EXERCISE DESCRIPTION → Each entry must appear in the answer exactly as given.

========

-- ==== Sys2Proof/Tests/WitRings.lean ====
section
/-!
SUPPORT. Premises of the statements about faults of instructions and commands, rings, translation, homing and page moves, met together by concrete states:
one theorem for each clause.
-/
namespace Sys2Proof.Tests
open Sys2Proof Sys2Proof.Machine
set_option Elab.async false

/-- Page tables of instance 0 from 0x400000 that map the first 2 MiB of its addresses to frame 1, and by a TABLE64 the page of 64 KiB at 2 MiB to frame 5 of
tier B, as a migratable leaf. -/
def tables : List Host.Cell :=
  [(0x400000, 0x01), (0x400001, 0x10), (0x400002, 0x40), (0x401000, 0x01), (0x401001, 0x20), (0x401002, 0x40), (0x402000, 0x01), (0x402001, 0x30),
   (0x402002, 0x40), (0x403000, 0x3B), (0x403002, 0x20), (0x403008, 0x05), (0x403009, 0x40), (0x40300A, 0x40), (0x404000, 0x3B), (0x404001, 0x01),
   (0x404002, 0x05), (0x404004, 0x80)]

/-- The module with those tables, and an instance 0 that may hold 8 rings. -/
def mapped0 : Dev :=
  let d := { own0 with dram := { own0.dram with cells := tables }, ins := { own0.ins with owner := [(1, 0), (2, 0), (2 ^ 18, 0)] } }
  let d := fset (fset d RF.MEM_RSVD_A_VALUE (2 ^ 29)) RF.MEM_RSVD_B_VALUE (2 ^ 39 + 2 ^ 33)
  fset (fset (fset d (RF.TRN_ROOT_VALID 0) 1) (RF.TRN_ROOT_ROOT 0) 0x400) (RF.INS_QUOTA_MAX_RINGS 0) 8

/-- A module that has not reached READY reads a fault. -/
def reservedWord : Word64 := word 0x14 0 0 0 0

/-- A group that waits on an access that a verdict ended. -/
def endedGroup : Dev := withCore ready0 { core0 with groups := [(0, { group0 with dead := some 0x0205 })] }

/-- An issue whose fetch failed. -/
def badFetch : Issue := ⟨0, 0, word 0 8 1 2 0, 0, 0x0201, .ok⟩

/-- An issue whose instruction reads an uncorrectable SRAM. -/
def badSram : Issue := ⟨0, 0, word 0 8 1 2 0, 0, 0, .uncorrectable⟩

/-- No lane takes part. -/
def noLane : Word64 := guarded 0 8 1 2 0 3

/-- The layout of a command. -/
def specAt (op : Nat) : CmdSpec := (specOf op).getD ⟨0, none, [], [], none, false, false⟩

/-- A LAUNCH with a reserved bit set, from a ring and over a bus. -/
def badLaunch : Dev := withCmd own0 0 1 (entryOf 0x01 [(32, 1), (4, 1)])

/-- A ring command of instance 0 on a mapped module. -/
def mapCmd (op : Nat) (body : List (Nat × Nat)) : Dev := withCmd mapped0 0 1 (entryOf op body)

/-- RING_CREATE of a command ring at 0x10000, its completion ring at 0x20000 and its watch line at 0x30040. -/
def createDev : Dev := mapCmd 0x20 [(17, 6), (18, 7), (20, 3), (22, 50), (26, 1), (34, 2), (40, 0x40), (42, 3)]

/-- What the checks of RING_CREATE find. -/
def createdBy (d : Dev) (va n access : Nat) : Dev := (vaPages d 0 va n access).1

/-- The pages that they find. -/
def pagesOf (d : Dev) (va n access : Nat) : List Nat :=
  match (vaPages d 0 va n access).2 with
  | .inr l => l
  | .inl _ => []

========

ANSWER BOX →
-- ==== Sys2Proof/Tests/WitRings.lean ====
section
/-!
SUPPORT. Premises of the statements about faults of instructions and commands, rings, translation, homing and page moves, met together by concrete states:
one theorem for each clause.
-/
namespace Sys2Proof.Tests
open Sys2Proof Sys2Proof.Machine
set_option Elab.async false

/-- Page tables of instance 0 from 0x400000 that map the first 2 MiB of its addresses to frame 1, and by a TABLE64 the page of 64 KiB at 2 MiB to frame 5 of
tier B, as a migratable leaf. -/
def tables : List Host.Cell :=
  [(0x400000, 0x01), (0x400001, 0x10), (0x400002, 0x40), (0x401000, 0x01), (0x401001, 0x20), (0x401002, 0x40), (0x402000, 0x01), (0x402001, 0x30),
   (0x402002, 0x40), (0x403000, 0x3B), (0x403002, 0x20), (0x403008, 0x05), (0x403009, 0x40), (0x40300A, 0x40), (0x404000, 0x3B), (0x404001, 0x01),
   (0x404002, 0x05), (0x404004, 0x80)]

/-- The module with those tables, and an instance 0 that may hold 8 rings. -/
def mapped0 : Dev :=
  let d := { own0 with dram := { own0.dram with cells := tables }, ins := { own0.ins with owner := [(1, 0), (2, 0), (2 ^ 18, 0)] } }
  let d := fset (fset d RF.MEM_RSVD_A_VALUE (2 ^ 29)) RF.MEM_RSVD_B_VALUE (2 ^ 39 + 2 ^ 33)
  fset (fset (fset d (RF.TRN_ROOT_VALID 0) 1) (RF.TRN_ROOT_ROOT 0) 0x400) (RF.INS_QUOTA_MAX_RINGS 0) 8

/-- A module that has not reached READY reads a fault. -/
def reservedWord : Word64 := word 0x14 0 0 0 0

/-- A group that waits on an access that a verdict ended. -/
def endedGroup : Dev := withCore ready0 { core0 with groups := [(0, { group0 with dead := some 0x0205 })] }

/-- An issue whose fetch failed. -/
def badFetch : Issue := ⟨0, 0, word 0 8 1 2 0, 0, 0x0201, .ok⟩

/-- An issue whose instruction reads an uncorrectable SRAM. -/
def badSram : Issue := ⟨0, 0, word 0 8 1 2 0, 0, 0, .uncorrectable⟩

/-- No lane takes part. -/
def noLane : Word64 := guarded 0 8 1 2 0 3

/-- The layout of a command. -/
def specAt (op : Nat) : CmdSpec := (specOf op).getD ⟨0, none, [], [], none, false, false⟩

/-- A LAUNCH with a reserved bit set, from a ring and over a bus. -/
def badLaunch : Dev := withCmd own0 0 1 (entryOf 0x01 [(32, 1), (4, 1)])

/-- A ring command of instance 0 on a mapped module. -/
def mapCmd (op : Nat) (body : List (Nat × Nat)) : Dev := withCmd mapped0 0 1 (entryOf op body)

/-- RING_CREATE of a command ring at 0x10000, its completion ring at 0x20000 and its watch line at 0x30040. -/
def createDev : Dev := mapCmd 0x20 [(17, 6), (18, 7), (20, 3), (22, 50), (26, 1), (34, 2), (40, 0x40), (42, 3)]

/-- What the checks of RING_CREATE find. -/
def createdBy (d : Dev) (va n access : Nat) : Dev := (vaPages d 0 va n access).1

/-- The pages that they find. -/
def pagesOf (d : Dev) (va n access : Nat) : List Nat :=
  match (vaPages d 0 va n access).2 with
  | .inr l => l
  | .inl _ => []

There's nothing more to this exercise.